Barry Silverman suggested that there are many government databases with real discovery problems. For example, IRS databases contain many interesting patterns, although some researchers may not want to work on them on the grounds of the Fifth Amendment. The FBI has many years of records of all airplane crashes. Analysis of this database may contribute to improved safety in the air.
Many corporate databases are also good targets for discovery, with numerous such projects underway. However, the corporations (and especially banks and insurance companies) are not likely to publish if they find something of competitive advantage.
Quinlan said that there are many interesting directions, e.g. incremental algorithms vs batch algorithms, very fast algorithms. Almost anything in this area has some substance. A bad direction is to prove that some algorithm is better than ID3. A more serious example of bad research is trying to show how to squeeze out the last half of one percent of performance.
Langley addressed methodological concerns. He suggested to build on what has been done, before coming up with new algorithms. One should not run a system on a couple of examples and see ``if this is good''. Rather, the discovered knowledge should be brought back into the database to see whether it is useful. Building tightly integrated systems is important as it will force us to generalize our theories.
Langley seconded a call by Bob Simpson for having more tools, tested and documented, made available to other people. (This is the goal of the recently started MACHINE LEARNING TOOLBOX project at the University of Aberdeen in Scotland, UK, run in cooperation with Esprit.) This, of course, will make it easier for other people to run comparative studies.
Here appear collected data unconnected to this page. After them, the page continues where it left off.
-- ==== Sys2Proof/Laws/PriorityList.lean ====
section
/-!
SUPPORT. What the procedures Insert, RemoveMin, HasOne and HasTwo do to the sequence of nodes that the list holds
(`spec/40_priority_list.md` R141, R143, R146).
-/

namespace Sys2Proof.Machine

/-! ## The link writes -/

@[simp] theorem setNext_length (nodes : List Node) (n : Nat) (r : Option Nat) :
    (setNext nodes n r).length = nodes.length := by simp [setNext]

@[simp] theorem setInl_length (nodes : List Node) (n : Nat) (b : Bool) :
    (setInl nodes n b).length = nodes.length := by simp [setInl]

@[simp] theorem setChild_length (nodes : List Node) (n : Nat) : (setChild nodes n).length = nodes.length := by
  simp [setChild]

theorem setNext_get (nodes : List Node) (n m : Nat) (r : Option Nat) :
    (setNext nodes n r)[m]? = (nodes[m]?).map (fun x => if n = m then { x with next := r } else x) := by
  simp only [setNext, List.getElem?_modify]; split <;> simp

theorem setInl_get (nodes : List Node) (n m : Nat) (b : Bool) :
    (setInl nodes n b)[m]? = (nodes[m]?).map (fun x => if n = m then { x with inl := b } else x) := by
  simp only [setInl, List.getElem?_modify]; split <;> simp

theorem setChild_get (nodes : List Node) (n m : Nat) :
    (setChild nodes n)[m]? = (nodes[m]?).map (fun x => if n = m then { x with child := true } else x) := by
  simp only [setChild, List.getElem?_modify]; split <;> simp

/-! ## Chains -/

@[simp] theorem chain_nil (nodes : List Node) (r : Option Nat) : Chain nodes r [] ↔ r = none := Iff.rfl

@[simp] theorem chain_cons (nodes : List Node) (r : Option Nat) (n : Nat) (xs : List Nat) :
    Chain nodes r (n :: xs) ↔ r = some n ∧ ∃ x, nodes[n]? = some x ∧ Chain nodes x.next xs := Iff.rfl

/-- A list is one sequence only. -/
theorem Chain.unique {nodes : List Node} {r : Option Nat} {xs ys : List Nat} (h : Chain nodes r xs)
    (h' : Chain nodes r ys) : xs = ys := by
  induction xs generalizing r ys with
  | nil => subst h; cases ys with
    | nil => rfl
    | cons y ys => simp at h'
  | cons n ns ih =>
    obtain ⟨rfl, x, hx, hc⟩ := h
    cases ys with
    | nil => simp at h'
    | cons y ys =>
      obtain ⟨hy, x', hx', hc'⟩ := h'
      cases hy
      rw [hx] at hx'; cases hx'
      rw [ih hc hc']

/-- Every node of a list is allocated. -/
theorem Chain.lt {nodes : List Node} {r : Option Nat} {xs : List Nat} (h : Chain nodes r xs) {n : Nat} (hn : n ∈ xs) :
    n < nodes.length := by
  induction xs generalizing r with
  | nil => simp at hn
  | cons m ms ih =>
    obtain ⟨-, x, hx, hc⟩ := h
    rcases List.mem_cons.1 hn with rfl | hn
    · exact (List.getElem?_eq_some_iff.1 hx).1
    · exact ih hc hn

/-- A list depends on the NEXT of its own nodes only. -/
theorem Chain.congr {nodes nodes' : List Node} {r : Option Nat} {xs : List Nat} (h : Chain nodes r xs)
    (hn : ∀ n ∈ xs, ∀ x, nodes[n]? = some x → ∃ y, nodes'[n]? = some y ∧ y.next = x.next) : Chain nodes' r xs := by
  induction xs generalizing r with
  | nil => exact h
  | cons m ms ih =>
    obtain ⟨rfl, x, hx, hc⟩ := h
    obtain ⟨y, hy, hyx⟩ := hn m (by simp) x hx
    exact ⟨rfl, y, hy, hyx ▸ ih hc (fun n hn' => hn n (List.mem_cons_of_mem _ hn'))⟩

/-- A list of distinct allocated nodes is no longer than the arena. -/
theorem Chain.length_le {nodes : List Node} {r : Option Nat} {xs : List Nat} (h : Chain nodes r xs) (hd : xs.Nodup) :
    xs.length ≤ nodes.length := by
  have hs : xs ⊆ List.range nodes.length := fun n hn => List.mem_range.2 (h.lt hn)
  simpa using (hd.subperm hs).length_le

theorem wtAt_of {nodes : List Node} {n : Nat} {x : Node} (h : nodes[n]? = some x) : wtAt nodes n = x.wt := by
  simp [wtAt, h]

/-! ## Insert -/

/-- The place of a new node after the head, when the head stays in front of it. -/
theorem insertAfter_chain {nodes : List Node} {n : Nat} {x : Node} (hx : nodes[n]? = some x) :
    ∀ (fuel p : Nat) (r : Option Nat) (xs : List Nat), Chain nodes r (p :: xs) → (p :: xs).Nodup → n ∉ p :: xs →
      xs.length < fuel →
      ∃ nodes', insertAfter nodes n x.wt fuel p = some nodes' ∧ nodes'.length = nodes.length ∧
        Chain nodes' (some p) (p :: stableInsert (wtAt nodes) n xs) ∧
        (∀ (m : Nat) (y : Node), nodes[m]? = some y → ∃ z, nodes'[m]? = some z ∧ z = { y with next := z.next }) ∧
        (∀ (m : Nat) (y : Node), nodes[m]? = some y → m ∉ p :: n :: xs → nodes'[m]? = some y) := by
  intro fuel
  induction fuel with
  | zero => intro p r xs _ _ _ h; simp at h
  | succ k ih =>
    intro p r xs hc hd hn hk
    obtain ⟨-, y, hy, hc⟩ := hc
    have hnp : n ≠ p := fun h => hn (by simp [h])
    have hw : wtAt nodes n = x.wt := wtAt_of hx
    simp only [insertAfter, hy]
    -- the answer that links n between p and r'
    have link : ∀ (r' : Option Nat) (ys : List Nat), Chain nodes r' ys → n ∉ ys → p ∉ ys →
        Chain (setNext (setNext nodes n r') p (some n)) (some p) (p :: n :: ys) := by
      intro r' ys hr hny hpy
      refine ⟨rfl, { y with next := some n }, by simp [setNext_get, hy, hnp], rfl, { x with next := r' },
        by simp [setNext_get, hx, Ne.symm hnp], hr.congr ?_⟩
      intro m hm z hz
      have h1 : n ≠ m := fun h => hny (h ▸ hm)
      have h2 : p ≠ m := fun h => hpy (h ▸ hm)
      exact ⟨z, by simp [setNext_get, hz, h1, h2], rfl⟩
    have fields : ∀ (r' : Option Nat) (m : Nat) (z : Node), nodes[m]? = some z →
        ∃ z', (setNext (setNext nodes n r') p (some n))[m]? = some z' ∧ z' = { z with next := z'.next } := by
      intro r' m z hz
      simp only [setNext_get, hz, Option.map_some]
      refine ⟨_, rfl, ?_⟩
      split <;> split <;> rfl
    have others : ∀ (r' : Option Nat) (m : Nat) (z : Node), nodes[m]? = some z → m ∉ p :: n :: xs →
        (setNext (setNext nodes n r') p (some n))[m]? = some z := by
      intro r' m z hz hm
      simp only [List.mem_cons, not_or] at hm
      simp [setNext_get, hz, Ne.symm hm.1, Ne.symm hm.2.1]
    cases xs with
    | nil =>
      rw [chain_nil] at hc
      rw [hc]
      exact ⟨_, rfl, by simp, by simpa [stableInsert] using link none [] rfl (by simp) (by simp), fields none, others none⟩
    | cons q qs =>
      obtain ⟨hq, z, hz, hcq⟩ := hc
      simp only [hq, hz]
      by_cases hle : z.wt ≤ x.wt
      · rw [if_pos hle]
        have hd' := List.nodup_cons.1 hd
        obtain ⟨nodes', he, hl, hch, hf, ho⟩ := ih q (some q) qs ⟨rfl, z, hz, hcq⟩ hd'.2
          (fun h => hn (List.mem_cons_of_mem _ h)) (by simp at hk; omega)
        refine ⟨nodes', he, hl, ?_, hf, ?_⟩
        · have hs : stableInsert (wtAt nodes) n (q :: qs) = q :: stableInsert (wtAt nodes) n qs := by
            simp [stableInsert, wtAt_of hz, hw, hle]
          rw [hs]
          have hpm : p ∉ q :: n :: qs := by
            have := hd'.1; simp only [List.mem_cons, not_or] at this ⊢; exact ⟨this.1, Ne.symm hnp, this.2⟩
          exact ⟨rfl, y, ho p y hy hpm, hq ▸ hch⟩
        · intro m y' hy' hm
          exact ho m y' hy' (fun h => hm (by
            simp only [List.mem_cons] at h ⊢; tauto))
      · rw [if_neg hle]
        have hs : stableInsert (wtAt nodes) n (q :: qs) = n :: q :: qs := by
          simp [stableInsert, wtAt_of hz, hw, hle]
        rw [hs]
        refine ⟨_, rfl, by simp, link (some q) (q :: qs) ⟨rfl, z, hz, hcq⟩ ?_ (List.nodup_cons.1 hd).1, fields _, others _⟩
        exact fun h => hn (List.mem_cons_of_mem _ h)

/-- What `Insert(n)` does: the list is the old one with n after every node of weight at most its own; only NEXT of list
nodes and of n, and INL of n, change. -/
theorem insertNode_spec {nodes : List Node} {head : Option Nat} {xs : List Nat} {n : Nat} {x : Node}
    (hc : Chain nodes head xs) (hd : xs.Nodup) (hx : nodes[n]? = some x) (hn : n ∉ xs) :
    ∃ a', insertNode { nodes := nodes, head := head } n = some a' ∧ a'.nodes.length = nodes.length ∧
      Chain a'.nodes a'.head (stableInsert (wtAt nodes) n xs) ∧
      (∀ (m : Nat) (y : Node), nodes[m]? = some y →
        ∃ z, a'.nodes[m]? = some z ∧ z = { y with next := z.next, inl := if m = n then true else y.inl }) ∧
      (∀ (m : Nat) (y : Node), nodes[m]? = some y → m ∉ n :: xs → a'.nodes[m]? = some y) := by
  have hw : wtAt nodes n = x.wt := wtAt_of hx
  simp only [insertNode, hx]
  have fields : ∀ (r : Option Nat) (m : Nat) (y : Node), nodes[m]? = some y → ∃ z,
      (setInl (setNext nodes n r) n true)[m]? = some z ∧
        z = { y with next := z.next, inl := if m = n then true else y.inl } := by
    intro r m y hy
    simp only [setInl_get, setNext_get, hy, Option.map_some]
    refine ⟨_, rfl, ?_⟩
    by_cases h : n = m
    · simp [h]
    · simp [h, Ne.symm h]
  have others : ∀ (r : Option Nat) (m : Nat) (y : Node), nodes[m]? = some y → m ∉ n :: xs →
      (setInl (setNext nodes n r) n true)[m]? = some y := by
    intro r m y hy hm
    simp only [List.mem_cons, not_or] at hm
    simp [setInl_get, setNext_get, hy, Ne.symm hm.1]
  have front : ∀ r, Chain nodes r xs → Chain (setInl (setNext nodes n r) n true) (some n) (n :: xs) := by
    intro r hr
    refine ⟨rfl, { x with next := r, inl := true }, by simp [setInl_get, setNext_get, hx], hr.congr ?_⟩
    intro m hm y hy
    have h1 : n ≠ m := fun h => hn (h ▸ hm)
    exact ⟨y, by simp [setInl_get, setNext_get, hy, h1], rfl⟩
  cases xs with
  | nil =>
    rw [chain_nil] at hc
    subst hc
    exact ⟨_, rfl, by simp, by simpa [stableInsert] using front none rfl, fields none, others none⟩
  | cons h hs =>
    obtain ⟨rfl, y, hy, hch⟩ := hc
    simp only [hy]
    by_cases hlt : x.wt < y.wt
    · rw [if_pos hlt]
      refine ⟨_, rfl, by simp, ?_, fields _, others _⟩
      have : ¬ y.wt ≤ x.wt := BitVec.not_le.2 hlt
      simpa [stableInsert, wtAt_of hy, hw, this] using front (some h) ⟨rfl, y, hy, hch⟩
    · rw [if_neg hlt]
      have hle : y.wt ≤ x.wt := BitVec.not_lt.1 hlt
      have hlen : hs.length < nodes.length := by
        have := Chain.length_le (nodes := nodes) (r := some h) (xs := h :: hs) ⟨rfl, y, hy, hch⟩ hd
        simp at this; omega
      obtain ⟨nodes', he, hl, hcn, hf, ho⟩ :=
        insertAfter_chain hx nodes.length h (some h) hs ⟨rfl, y, hy, hch⟩ hd hn hlen
      refine ⟨_, by rw [he]; rfl, by simpa using hl, ?_, ?_, ?_⟩
      · have hst : stableInsert (wtAt nodes) n (h :: hs) = h :: stableInsert (wtAt nodes) n hs := by
          simp [stableInsert, wtAt_of hy, hw, hle]
        rw [hst]
        refine hcn.congr ?_
        intro m hm z hz
        exact ⟨_, by rw [setInl_get, hz]; rfl, by split <;> rfl⟩
      · intro m z hz
        obtain ⟨z', hz', he'⟩ := hf m z hz
        refine ⟨if n = m then { z' with inl := true } else z', by rw [setInl_get, hz']; rfl, ?_⟩
        by_cases hm : n = m
        · rw [he']; simp [hm]
        · simp only [if_neg hm, if_neg (Ne.symm hm)]; exact he'
      · intro m z hz hm
        have hm' : m ∉ h :: n :: hs := fun h' => hm (by simp only [List.mem_cons] at h' ⊢; tauto)
        have hne : n ≠ m := fun h' => hm (by simp [h'])
        simp [setInl_get, ho m z hz hm', hne]

/-! ## RemoveMin, HasOne, HasTwo -/

@[simp] theorem removeMin_nil (nodes : List Node) : removeMin { nodes := nodes, head := none } = some none := rfl

/-- What `RemoveMin()` does on a list that is not empty: the head leaves it, with NEXT = NULL and INL = 0, and nothing
else changes. -/
theorem removeMin_cons {nodes : List Node} {head : Option Nat} {n : Nat} {xs : List Nat}
    (hc : Chain nodes head (n :: xs)) (hd : (n :: xs).Nodup) :
    ∃ x nodes', nodes[n]? = some x ∧
      removeMin { nodes := nodes, head := head } =
        some (some { index := n, wt := x.wt, arena := { nodes := nodes', head := x.next } }) ∧
      nodes' = setInl (setNext nodes n none) n false ∧ nodes'.length = nodes.length ∧
      Chain nodes' x.next xs ∧ nodes'[n]? = some { x with next := none, inl := false } ∧
      (∀ m, m ≠ n → nodes'[m]? = nodes[m]?) := by
  obtain ⟨rfl, x, hx, hch⟩ := hc
  have hn := (List.nodup_cons.1 hd).1
  refine ⟨x, _, hx, by simp [removeMin, hx], rfl, by simp, hch.congr ?_, ?_, ?_⟩
  · intro m hm y hy
    have h1 : n ≠ m := fun h => hn (h ▸ hm)
    exact ⟨y, by simp [setInl_get, setNext_get, hy, h1], rfl⟩
  · simp [setInl_get, setNext_get, hx]
  · intro m hm
    simp [setInl_get, setNext_get, Ne.symm hm]

/-- `HasOne()` on a list. -/
theorem hasOne_chain {nodes : List Node} {head : Option Nat} {xs : List Nat} (hc : Chain nodes head xs) :
    hasOne { nodes := nodes, head := head } = some (decide (xs.length = 1)) := by
  cases xs with
  | nil => rw [chain_nil] at hc; subst hc; rfl
  | cons n ns =>
    obtain ⟨rfl, x, hx, hch⟩ := hc
    cases ns with
    | nil => rw [chain_nil] at hch; simp [hasOne, hx, hch]
    | cons m ms => obtain ⟨hm, -⟩ := hch; simp [hasOne, hx, hm]

/-- `HasTwo()` on a list. -/
theorem hasTwo_chain {nodes : List Node} {head : Option Nat} {xs : List Nat} (hc : Chain nodes head xs) :
    hasTwo { nodes := nodes, head := head } = some (decide (2 ≤ xs.length)) := by
  cases xs with
  | nil => rw [chain_nil] at hc; subst hc; rfl
  | cons n ns =>
    obtain ⟨rfl, x, hx, hch⟩ := hc
    cases ns with
    | nil => rw [chain_nil] at hch; simp [hasTwo, hx, hch]
    | cons m ms => obtain ⟨hm, -⟩ := hch; simp [hasTwo, hx, hm]

/-! ## The place of a new element -/

theorem stableInsert_perm (wt : Nat → Word) (n : Nat) (xs : List Nat) : (stableInsert wt n xs).Perm (n :: xs) := by
  unfold stableInsert
  refine List.perm_middle.trans ?_
  rw [List.takeWhile_append_dropWhile]

@[simp] theorem stableInsert_length (wt : Nat → Word) (n : Nat) (xs : List Nat) :
    (stableInsert wt n xs).length = xs.length + 1 := by
  simpa using (stableInsert_perm wt n xs).length_eq

/-- Insertion keeps the weights of the list in order (`spec/40_priority_list.md` R147). -/
theorem stableInsert_sorted (wt : Nat → Word) (n : Nat) {xs : List Nat} (h : xs.Pairwise (fun a b => wt a ≤ wt b)) :
    (stableInsert wt n xs).Pairwise (fun a b => wt a ≤ wt b) := by
  induction xs with
  | nil => simp [stableInsert]
  | cons x xs ih =>
    obtain ⟨hx, hxs⟩ := List.pairwise_cons.1 h
    by_cases hle : wt x ≤ wt n
    · have : stableInsert wt n (x :: xs) = x :: stableInsert wt n xs := by simp [stableInsert, hle]
      rw [this]
      refine List.pairwise_cons.2 ⟨?_, ih hxs⟩
      intro m hm
      rcases List.mem_cons.1 ((stableInsert_perm wt n xs).mem_iff.1 hm) with rfl | hm
      · exact hle
      · exact hx m hm
    · have : stableInsert wt n (x :: xs) = n :: x :: xs := by simp [stableInsert, hle]
      rw [this]
      have hlt : wt n ≤ wt x := BitVec.le_of_lt (BitVec.not_le.1 hle)
      refine List.pairwise_cons.2 ⟨?_, h⟩
      intro m hm
      rcases List.mem_cons.1 hm with rfl | hm
      · exact hlt
      · exact BitVec.le_trans hlt (hx m hm)

end Sys2Proof.Machine
end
They may show how bad your system is, but that is what science is all about.
Kerschberg took an engineering view. He suggested taking some of the existing algorithms and seeing how they scale up on very large databases. It is not so important how long it takes to discover knowledge, because it can be done off-line. But once the useful knowledge is discovered, it should be brought back into the database in some form, such as integrity rules, semantic optimization rules, or functional dependencies.
Some kinds of discovery are actually illegal. The federal and state privacy laws limit what can be discovered about individuals from census data. Use of drug trafficker's ``profiles" by law enforcement agencies has been very controversial and some parts of the profile, such as race, have been ruled illegal.
Political, ethical and moral considerations may affect other discoveries. The FBI proposal for setting up a nationwide database of criminal suspects was shut down after congressional objections on invasion of privacy.
A pattern that involves racial or ethnic characteristic is likely to be controversial. The FDA ban in April 1990 on blood donations by people from Haiti and Sub-Saharan Africa is a good example. The discovered pattern of high incidence of AIDS in those groups was protested as being racially motivated, because there was also a high incidence of AIDS in another geographical group (men from New York and San Francisco), who were not forbidden to donate blood.
However, from the media reports on this controversy it was not clear what is the strength of those patterns, and what additional factors were considered. To avoid purely emotional arguments in such cases it is desirable to give more detailed information such as
Based on a sample of size S, people in group Z have a 33 to 41% likelihood of developing the disease X. P% of all people fall into group Z. The nationwide risk of developing X is 10 to 12%.This will allow the public a better perception of the pattern and will decrease the controversy.
I am very grateful to the workshop participants for making it all possible. I thank Bud Frawley, Chris Matheus, Larry Kerschberg, and Wray Buntine for their insightful comments on this report, and Shri Goyal for his encouragement. The expressed opinions and mistakes remaining are mine only.